#### [Goal of the exercise]
All of the records are to be copied out exactly, with nothing left out.
------
-- ==== Sys2Proof/Tests/Bench.lean ====
section
/-! SUPPORT. Small stations and frames for the tests and for the witnesses of the statements. -/

namespace Sys2Proof.Machine

/-- The state that a command answers. -/
def State.does (c : Instr) (s : State) : State :=
  match exec c s with
  | .next t => t
  | _ => s

/-- Inputs at rest: loops in the NORMAL band, bolts thrown, doors closed, keys off, player idle. -/
def restPins : Inputs :=
  { loops := Tab.fill 8 130, feedback := Tab.fill 4 true, door := Tab.fill 4 true, key := Tab.fill 4 false,
    busy := false }

/-- A record of these 62 bytes with its checksum. -/
def recordOf (bytes : List Nat) : Tab Byte 64 :=
  let sum := bytes.sum % 65536
  Tab.ofFn 64 (fun i => byte (if i < 62 then bytes.getD i 0 else if i = 62 then sum / 256 else sum))

/-- The tower's record for a role: L 0, H 40, primary 2, alternate 6, B 4, T 60, up 1 + 1/2, down 0 + 2/3, re-entry
base 4 step 5 with bar-origin and RESUME-STEP, zone kinds in `kinds`, two stairs with mask 0xE, two cars. -/
def towerBytes (role nUp kinds : Nat) : List Nat :=
  [0x3C, role, 0, 40, 2, 6, 4, 0, 60, 0x11, 2, 1, nUp, 2, 0, 2, 3, 4, 5, 3, kinds, kinds, kinds, kinds, 0, 0, 0, 0, 0, 4,
    1, 0x33, 0xE0, 0, 0, 120, 0, 240, 0x99, 0x10, 0x49, 0x32, 2, 10, 0x13, 0x21, 0x40, 0, 0, 0, 0x13, 0x22, 0x40, 0, 0,
    0, 0x23, 0, 0, 0, 0, 0]

/-- A station of this address in LOAD. -/
def loading (straps : BitVec 6) : State := State.reset.does (.resetRelease straps)

/-- The station in LISTEN on the built-in defaults, from a record of zeros. -/
def listening (straps : BitVec 6) : State := (loading straps).does (.configLoadComplete (Tab.fill 64 0) restPins)

/-- The station in RUN. -/
def State.enterRun (s : State) : State :=
  State.does .listenPeriodExpiry { s with station := { s.station with listenTimer := some 0 } }

def running (straps : BitVec 6) : State := (listening straps).enterRun

/-- The station has this generation. -/
def State.gen (g : Byte) (s : State) : State := { s with regime := { s.regime with generation := some g } }

/-- A floor, a bank and a console station in RUN and generation 7. -/
def floor17 : State := (running 17).gen 7
def lift48 : State := (running 48).gen 7
def console57 : State := (running 57).gen 7

/-- The frame of a COMMAND of header generation `g` from console 56. -/
def Command.frame (g : Byte) (dest : Nat) (c : Command) : Frame := ⟨56, .command, dest, 4, g, c.payload⟩

/-- The frame of a STATUS from address `a`. -/
def StatusRecord.frame (g : Byte) (a : Nat) (r : StatusRecord) : Frame := ⟨a, .status, 63, r.body.code, g, r.payload⟩

/-- The frame of a MARK from address `a` in generation 7. -/
def MarkRecord.frame (a : Nat) (m : MarkRecord) : Frame := ⟨a, .mark, 63, 5, 7, m.payload⟩

/-- The samples of a frame after 16 bit times of quiet. -/
def Frame.heard (f : Frame) : Samples := f.samples 16 0

/-- A floor's report: zone 1 in this state, the phase, one origin or none. -/
def floorReport (zone : ZoneState) (phase : Phase) (origins : List (Nat × Nat)) : StatusRecord :=
  { unset := false, general := false, listenComplete := true, hold := 0, silence := 0, digest := 131, faultCount := 0,
    worstFault := 0, origins := origins,
    body := .floor phase .idle .mute 63 ((Tab.fill 8 ZoneReport.quiet).upd 0 (fun _ => ⟨zone, zone == .alarm⟩)) 1
      (Tab.fill 4 .locked) }

/-- The station takes the whole COMMAND `c` from these samples at tick 0. -/
abbrev Taken (s : State) (f : Frame) (c : Command) : Prop :=
  s.receives f.heard f 0 ∧ s.admits f ∧ f.command = some c

theorem Taken.takes {s : State} {f : Frame} {c : Command} (h : Taken s f c) : s.takes f.heard f c :=
  ⟨⟨0, h.1⟩, h.2⟩

/-- A transmission of the entry in this slot, at collision count 0 unless the entry says otherwise. -/
def State.sends (slot : SlotId) (s : State) : State :=
  let f : Frame := ⟨s.station.address, .command, 63, 4, 7, [1]⟩
  match slot with
  | .status =>
    { s.takeSnapshot with tx := .sending .status (s.statusFrame .status),
                          slots := { s.slots with status := some ⟨.status, 0, .inFlight⟩ } }
  | .command =>
    { s with tx := .sending .command f, link := { s.link with result := ⟨1, 1, .queued, .none⟩ },
             slots := { s.slots with fifo := [⟨true, .general, 7, 63, 0, .inFlight⟩] } }
  | .mark =>
    { s with tx := .sending .mark f, slots := { s.slots with mark := some ⟨.evacuate, 400, 0, .inFlight, false⟩ } }

/-- A state with a zone, a stair or a car changed. -/
def State.withZone (z : Nat) (f : Zone → Zone) (s : State) : State := { s with zones := s.zones.upd z f }
def State.withStair (i : Nat) (f : Stair → Stair) (s : State) : State := { s with stairs := s.stairs.upd i f }
def State.withCar (c : Nat) (f : Car → Car) (s : State) : State := { s with cars := s.cars.upd c f }

/-- The laws of a state from the laws of its blocks. -/
theorem State.lawful_of_blocks {s : State} (line : s.dormantLaw ∧ s.stationLaw ∧ s.lineLaw)
    (console : s.slotsLaw ∧ s.linkLaw ∧ s.faults.lawful) (regime : s.regimeLaw) (field : s.fieldLaw)
    (sound : s.soundLaw ∧ s.peersLaw) : s.lawful :=
  ⟨line.1, line.2.1, line.2.2, console.1, console.2.1, console.2.2, regime, field, sound.1, sound.2⟩

/-- A state with an open transaction of the console link. -/
def State.opened (s : State) : State := s.does (.linkSelectActive [])

end Sys2Proof.Machine
end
------
#### [Task response]
-- ==== Sys2Proof/Tests/Bench.lean ====
section
/-! SUPPORT. Small stations and frames for the tests and for the witnesses of the statements. -/

namespace Sys2Proof.Machine

/-- The state that a command answers. -/
def State.does (c : Instr) (s : State) : State :=
  match exec c s with
  | .next t => t
  | _ => s

/-- Inputs at rest: loops in the NORMAL band, bolts thrown, doors closed, keys off, player idle. -/
def restPins : Inputs :=
  { loops := Tab.fill 8 130, feedback := Tab.fill 4 true, door := Tab.fill 4 true, key := Tab.fill 4 false,
    busy := false }

/-- A record of these 62 bytes with its checksum. -/
def recordOf (bytes : List Nat) : Tab Byte 64 :=
  let sum := bytes.sum % 65536
  Tab.ofFn 64 (fun i => byte (if i < 62 then bytes.getD i 0 else if i = 62 then sum / 256 else sum))

/-- The tower's record for a role: L 0, H 40, primary 2, alternate 6, B 4, T 60, up 1 + 1/2, down 0 + 2/3, re-entry
base 4 step 5 with bar-origin and RESUME-STEP, zone kinds in `kinds`, two stairs with mask 0xE, two cars. -/
def towerBytes (role nUp kinds : Nat) : List Nat :=
  [0x3C, role, 0, 40, 2, 6, 4, 0, 60, 0x11, 2, 1, nUp, 2, 0, 2, 3, 4, 5, 3, kinds, kinds, kinds, kinds, 0, 0, 0, 0, 0, 4,
    1, 0x33, 0xE0, 0, 0, 120, 0, 240, 0x99, 0x10, 0x49, 0x32, 2, 10, 0x13, 0x21, 0x40, 0, 0, 0, 0x13, 0x22, 0x40, 0, 0,
    0, 0x23, 0, 0, 0, 0, 0]

/-- A station of this address in LOAD. -/
def loading (straps : BitVec 6) : State := State.reset.does (.resetRelease straps)

/-- The station in LISTEN on the built-in defaults, from a record of zeros. -/
def listening (straps : BitVec 6) : State := (loading straps).does (.configLoadComplete (Tab.fill 64 0) restPins)

/-- The station in RUN. -/
def State.enterRun (s : State) : State :=
  State.does .listenPeriodExpiry { s with station := { s.station with listenTimer := some 0 } }

def running (straps : BitVec 6) : State := (listening straps).enterRun

/-- The station has this generation. -/
def State.gen (g : Byte) (s : State) : State := { s with regime := { s.regime with generation := some g } }

/-- A floor, a bank and a console station in RUN and generation 7. -/
def floor17 : State := (running 17).gen 7
def lift48 : State := (running 48).gen 7
def console57 : State := (running 57).gen 7

/-- The frame of a COMMAND of header generation `g` from console 56. -/
def Command.frame (g : Byte) (dest : Nat) (c : Command) : Frame := ⟨56, .command, dest, 4, g, c.payload⟩

/-- The frame of a STATUS from address `a`. -/
def StatusRecord.frame (g : Byte) (a : Nat) (r : StatusRecord) : Frame := ⟨a, .status, 63, r.body.code, g, r.payload⟩

/-- The frame of a MARK from address `a` in generation 7. -/
def MarkRecord.frame (a : Nat) (m : MarkRecord) : Frame := ⟨a, .mark, 63, 5, 7, m.payload⟩

/-- The samples of a frame after 16 bit times of quiet. -/
def Frame.heard (f : Frame) : Samples := f.samples 16 0

/-- A floor's report: zone 1 in this state, the phase, one origin or none. -/
def floorReport (zone : ZoneState) (phase : Phase) (origins : List (Nat × Nat)) : StatusRecord :=
  { unset := false, general := false, listenComplete := true, hold := 0, silence := 0, digest := 131, faultCount := 0,
    worstFault := 0, origins := origins,
    body := .floor phase .idle .mute 63 ((Tab.fill 8 ZoneReport.quiet).upd 0 (fun _ => ⟨zone, zone == .alarm⟩)) 1
      (Tab.fill 4 .locked) }

/-- The station takes the whole COMMAND `c` from these samples at tick 0. -/
abbrev Taken (s : State) (f : Frame) (c : Command) : Prop :=
  s.receives f.heard f 0 ∧ s.admits f ∧ f.command = some c

theorem Taken.takes {s : State} {f : Frame} {c : Command} (h : Taken s f c) : s.takes f.heard f c :=
  ⟨⟨0, h.1⟩, h.2⟩

/-- A transmission of the entry in this slot, at collision count 0 unless the entry says otherwise. -/
def State.sends (slot : SlotId) (s : State) : State :=
  let f : Frame := ⟨s.station.address, .command, 63, 4, 7, [1]⟩
  match slot with
  | .status =>
    { s.takeSnapshot with tx := .sending .status (s.statusFrame .status),
                          slots := { s.slots with status := some ⟨.status, 0, .inFlight⟩ } }
  | .command =>
    { s with tx := .sending .command f, link := { s.link with result := ⟨1, 1, .queued, .none⟩ },
             slots := { s.slots with fifo := [⟨true, .general, 7, 63, 0, .inFlight⟩] } }
  | .mark =>
    { s with tx := .sending .mark f, slots := { s.slots with mark := some ⟨.evacuate, 400, 0, .inFlight, false⟩ } }

/-- A state with a zone, a stair or a car changed. -/
def State.withZone (z : Nat) (f : Zone → Zone) (s : State) : State := { s with zones := s.zones.upd z f }
def State.withStair (i : Nat) (f : Stair → Stair) (s : State) : State := { s with stairs := s.stairs.upd i f }
def State.withCar (c : Nat) (f : Car → Car) (s : State) : State := { s with cars := s.cars.upd c f }

/-- The laws of a state from the laws of its blocks. -/
theorem State.lawful_of_blocks {s : State} (line : s.dormantLaw ∧ s.stationLaw ∧ s.lineLaw)
    (console : s.slotsLaw ∧ s.linkLaw ∧ s.faults.lawful) (regime : s.regimeLaw) (field : s.fieldLaw)
    (sound : s.soundLaw ∧ s.peersLaw) : s.lawful :=
  ⟨line.1, line.2.1, line.2.2, console.1, console.2.1, console.2.2, regime, field, sound.1, sound.2⟩

/-- A state with an open transaction of the console link. -/
def State.opened (s : State) : State := s.does (.linkSelectActive [])

end Sys2Proof.Machine
end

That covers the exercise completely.